Work required »
Each record should be output exactly, with every character kept.

(Exercise data Opens)

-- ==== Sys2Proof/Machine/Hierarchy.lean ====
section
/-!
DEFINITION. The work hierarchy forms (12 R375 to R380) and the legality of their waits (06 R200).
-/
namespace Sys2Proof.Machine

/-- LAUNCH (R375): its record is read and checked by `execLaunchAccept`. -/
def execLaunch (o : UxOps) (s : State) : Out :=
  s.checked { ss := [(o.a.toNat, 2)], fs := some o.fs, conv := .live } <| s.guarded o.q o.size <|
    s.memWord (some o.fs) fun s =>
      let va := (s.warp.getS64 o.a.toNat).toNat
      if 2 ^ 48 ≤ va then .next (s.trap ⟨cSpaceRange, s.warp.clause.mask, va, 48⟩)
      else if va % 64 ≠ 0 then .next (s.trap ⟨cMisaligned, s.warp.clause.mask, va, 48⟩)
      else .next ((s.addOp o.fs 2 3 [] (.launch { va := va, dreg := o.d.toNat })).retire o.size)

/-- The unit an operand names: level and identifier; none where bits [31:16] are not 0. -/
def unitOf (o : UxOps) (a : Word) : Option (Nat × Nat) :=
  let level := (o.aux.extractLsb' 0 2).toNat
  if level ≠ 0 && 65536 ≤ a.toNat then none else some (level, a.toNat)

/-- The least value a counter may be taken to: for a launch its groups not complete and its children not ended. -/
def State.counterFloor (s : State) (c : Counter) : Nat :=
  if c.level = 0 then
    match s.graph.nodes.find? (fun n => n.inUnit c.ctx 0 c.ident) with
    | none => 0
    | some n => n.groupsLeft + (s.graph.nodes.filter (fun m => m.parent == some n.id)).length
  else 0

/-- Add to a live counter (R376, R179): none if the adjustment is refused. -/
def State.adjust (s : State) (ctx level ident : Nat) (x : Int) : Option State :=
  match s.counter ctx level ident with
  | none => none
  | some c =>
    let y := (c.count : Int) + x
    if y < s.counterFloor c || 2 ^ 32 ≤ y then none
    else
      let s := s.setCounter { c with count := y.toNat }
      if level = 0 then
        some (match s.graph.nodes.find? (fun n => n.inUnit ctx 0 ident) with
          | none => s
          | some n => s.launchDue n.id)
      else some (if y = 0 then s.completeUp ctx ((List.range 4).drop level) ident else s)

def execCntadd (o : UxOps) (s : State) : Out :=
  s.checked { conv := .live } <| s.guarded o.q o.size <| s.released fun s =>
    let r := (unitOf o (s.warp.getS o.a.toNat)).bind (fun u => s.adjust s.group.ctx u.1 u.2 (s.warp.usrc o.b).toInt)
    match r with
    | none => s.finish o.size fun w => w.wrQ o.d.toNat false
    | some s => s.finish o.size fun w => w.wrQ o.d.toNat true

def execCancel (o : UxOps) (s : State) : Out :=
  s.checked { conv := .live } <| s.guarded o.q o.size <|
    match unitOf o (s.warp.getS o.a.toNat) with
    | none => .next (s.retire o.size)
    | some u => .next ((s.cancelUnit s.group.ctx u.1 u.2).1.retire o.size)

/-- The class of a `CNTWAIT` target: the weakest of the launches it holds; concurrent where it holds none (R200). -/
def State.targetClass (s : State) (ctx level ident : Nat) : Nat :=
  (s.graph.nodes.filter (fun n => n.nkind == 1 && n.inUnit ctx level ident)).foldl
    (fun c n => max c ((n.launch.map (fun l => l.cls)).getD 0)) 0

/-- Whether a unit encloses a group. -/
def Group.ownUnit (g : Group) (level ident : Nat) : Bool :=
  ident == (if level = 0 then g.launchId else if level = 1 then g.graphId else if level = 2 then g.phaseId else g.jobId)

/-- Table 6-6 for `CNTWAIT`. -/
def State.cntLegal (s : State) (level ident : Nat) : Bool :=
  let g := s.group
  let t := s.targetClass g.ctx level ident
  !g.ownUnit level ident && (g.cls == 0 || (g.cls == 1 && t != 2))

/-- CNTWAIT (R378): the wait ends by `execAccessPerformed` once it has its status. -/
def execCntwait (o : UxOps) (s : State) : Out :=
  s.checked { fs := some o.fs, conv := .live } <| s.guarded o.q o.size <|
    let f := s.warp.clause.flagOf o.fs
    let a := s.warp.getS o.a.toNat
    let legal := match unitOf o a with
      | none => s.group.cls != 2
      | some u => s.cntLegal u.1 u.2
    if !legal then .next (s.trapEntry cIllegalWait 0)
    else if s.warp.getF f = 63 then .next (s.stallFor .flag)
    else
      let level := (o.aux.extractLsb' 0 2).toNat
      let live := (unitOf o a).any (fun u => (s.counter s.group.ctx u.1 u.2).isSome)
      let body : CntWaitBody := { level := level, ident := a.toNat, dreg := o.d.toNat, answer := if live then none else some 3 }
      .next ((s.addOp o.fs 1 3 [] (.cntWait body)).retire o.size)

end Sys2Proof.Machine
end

(Exercise data Closes)

Your response »
-- ==== Sys2Proof/Machine/Hierarchy.lean ====
section
/-!
DEFINITION. The work hierarchy forms (12 R375 to R380) and the legality of their waits (06 R200).
-/
namespace Sys2Proof.Machine

/-- LAUNCH (R375): its record is read and checked by `execLaunchAccept`. -/
def execLaunch (o : UxOps) (s : State) : Out :=
  s.checked { ss := [(o.a.toNat, 2)], fs := some o.fs, conv := .live } <| s.guarded o.q o.size <|
    s.memWord (some o.fs) fun s =>
      let va := (s.warp.getS64 o.a.toNat).toNat
      if 2 ^ 48 ≤ va then .next (s.trap ⟨cSpaceRange, s.warp.clause.mask, va, 48⟩)
      else if va % 64 ≠ 0 then .next (s.trap ⟨cMisaligned, s.warp.clause.mask, va, 48⟩)
      else .next ((s.addOp o.fs 2 3 [] (.launch { va := va, dreg := o.d.toNat })).retire o.size)

/-- The unit an operand names: level and identifier; none where bits [31:16] are not 0. -/
def unitOf (o : UxOps) (a : Word) : Option (Nat × Nat) :=
  let level := (o.aux.extractLsb' 0 2).toNat
  if level ≠ 0 && 65536 ≤ a.toNat then none else some (level, a.toNat)

/-- The least value a counter may be taken to: for a launch its groups not complete and its children not ended. -/
def State.counterFloor (s : State) (c : Counter) : Nat :=
  if c.level = 0 then
    match s.graph.nodes.find? (fun n => n.inUnit c.ctx 0 c.ident) with
    | none => 0
    | some n => n.groupsLeft + (s.graph.nodes.filter (fun m => m.parent == some n.id)).length
  else 0

/-- Add to a live counter (R376, R179): none if the adjustment is refused. -/
def State.adjust (s : State) (ctx level ident : Nat) (x : Int) : Option State :=
  match s.counter ctx level ident with
  | none => none
  | some c =>
    let y := (c.count : Int) + x
    if y < s.counterFloor c || 2 ^ 32 ≤ y then none
    else
      let s := s.setCounter { c with count := y.toNat }
      if level = 0 then
        some (match s.graph.nodes.find? (fun n => n.inUnit ctx 0 ident) with
          | none => s
          | some n => s.launchDue n.id)
      else some (if y = 0 then s.completeUp ctx ((List.range 4).drop level) ident else s)

def execCntadd (o : UxOps) (s : State) : Out :=
  s.checked { conv := .live } <| s.guarded o.q o.size <| s.released fun s =>
    let r := (unitOf o (s.warp.getS o.a.toNat)).bind (fun u => s.adjust s.group.ctx u.1 u.2 (s.warp.usrc o.b).toInt)
    match r with
    | none => s.finish o.size fun w => w.wrQ o.d.toNat false
    | some s => s.finish o.size fun w => w.wrQ o.d.toNat true

def execCancel (o : UxOps) (s : State) : Out :=
  s.checked { conv := .live } <| s.guarded o.q o.size <|
    match unitOf o (s.warp.getS o.a.toNat) with
    | none => .next (s.retire o.size)
    | some u => .next ((s.cancelUnit s.group.ctx u.1 u.2).1.retire o.size)

/-- The class of a `CNTWAIT` target: the weakest of the launches it holds; concurrent where it holds none (R200). -/
def State.targetClass (s : State) (ctx level ident : Nat) : Nat :=
  (s.graph.nodes.filter (fun n => n.nkind == 1 && n.inUnit ctx level ident)).foldl
    (fun c n => max c ((n.launch.map (fun l => l.cls)).getD 0)) 0

/-- Whether a unit encloses a group. -/
def Group.ownUnit (g : Group) (level ident : Nat) : Bool :=
  ident == (if level = 0 then g.launchId else if level = 1 then g.graphId else if level = 2 then g.phaseId else g.jobId)

/-- Table 6-6 for `CNTWAIT`. -/
def State.cntLegal (s : State) (level ident : Nat) : Bool :=
  let g := s.group
  let t := s.targetClass g.ctx level ident
  !g.ownUnit level ident && (g.cls == 0 || (g.cls == 1 && t != 2))

/-- CNTWAIT (R378): the wait ends by `execAccessPerformed` once it has its status. -/
def execCntwait (o : UxOps) (s : State) : Out :=
  s.checked { fs := some o.fs, conv := .live } <| s.guarded o.q o.size <|
    let f := s.warp.clause.flagOf o.fs
    let a := s.warp.getS o.a.toNat
    let legal := match unitOf o a with
      | none => s.group.cls != 2
      | some u => s.cntLegal u.1 u.2
    if !legal then .next (s.trapEntry cIllegalWait 0)
    else if s.warp.getF f = 63 then .next (s.stallFor .flag)
    else
      let level := (o.aux.extractLsb' 0 2).toNat
      let live := (unitOf o a).any (fun u => (s.counter s.group.ctx u.1 u.2).isSome)
      let body : CntWaitBody := { level := level, ident := a.toNat, dreg := o.d.toNat, answer := if live then none else some 3 }
      .next ((s.addOp o.fs 1 3 [] (.cntWait body)).retire o.size)

end Sys2Proof.Machine
end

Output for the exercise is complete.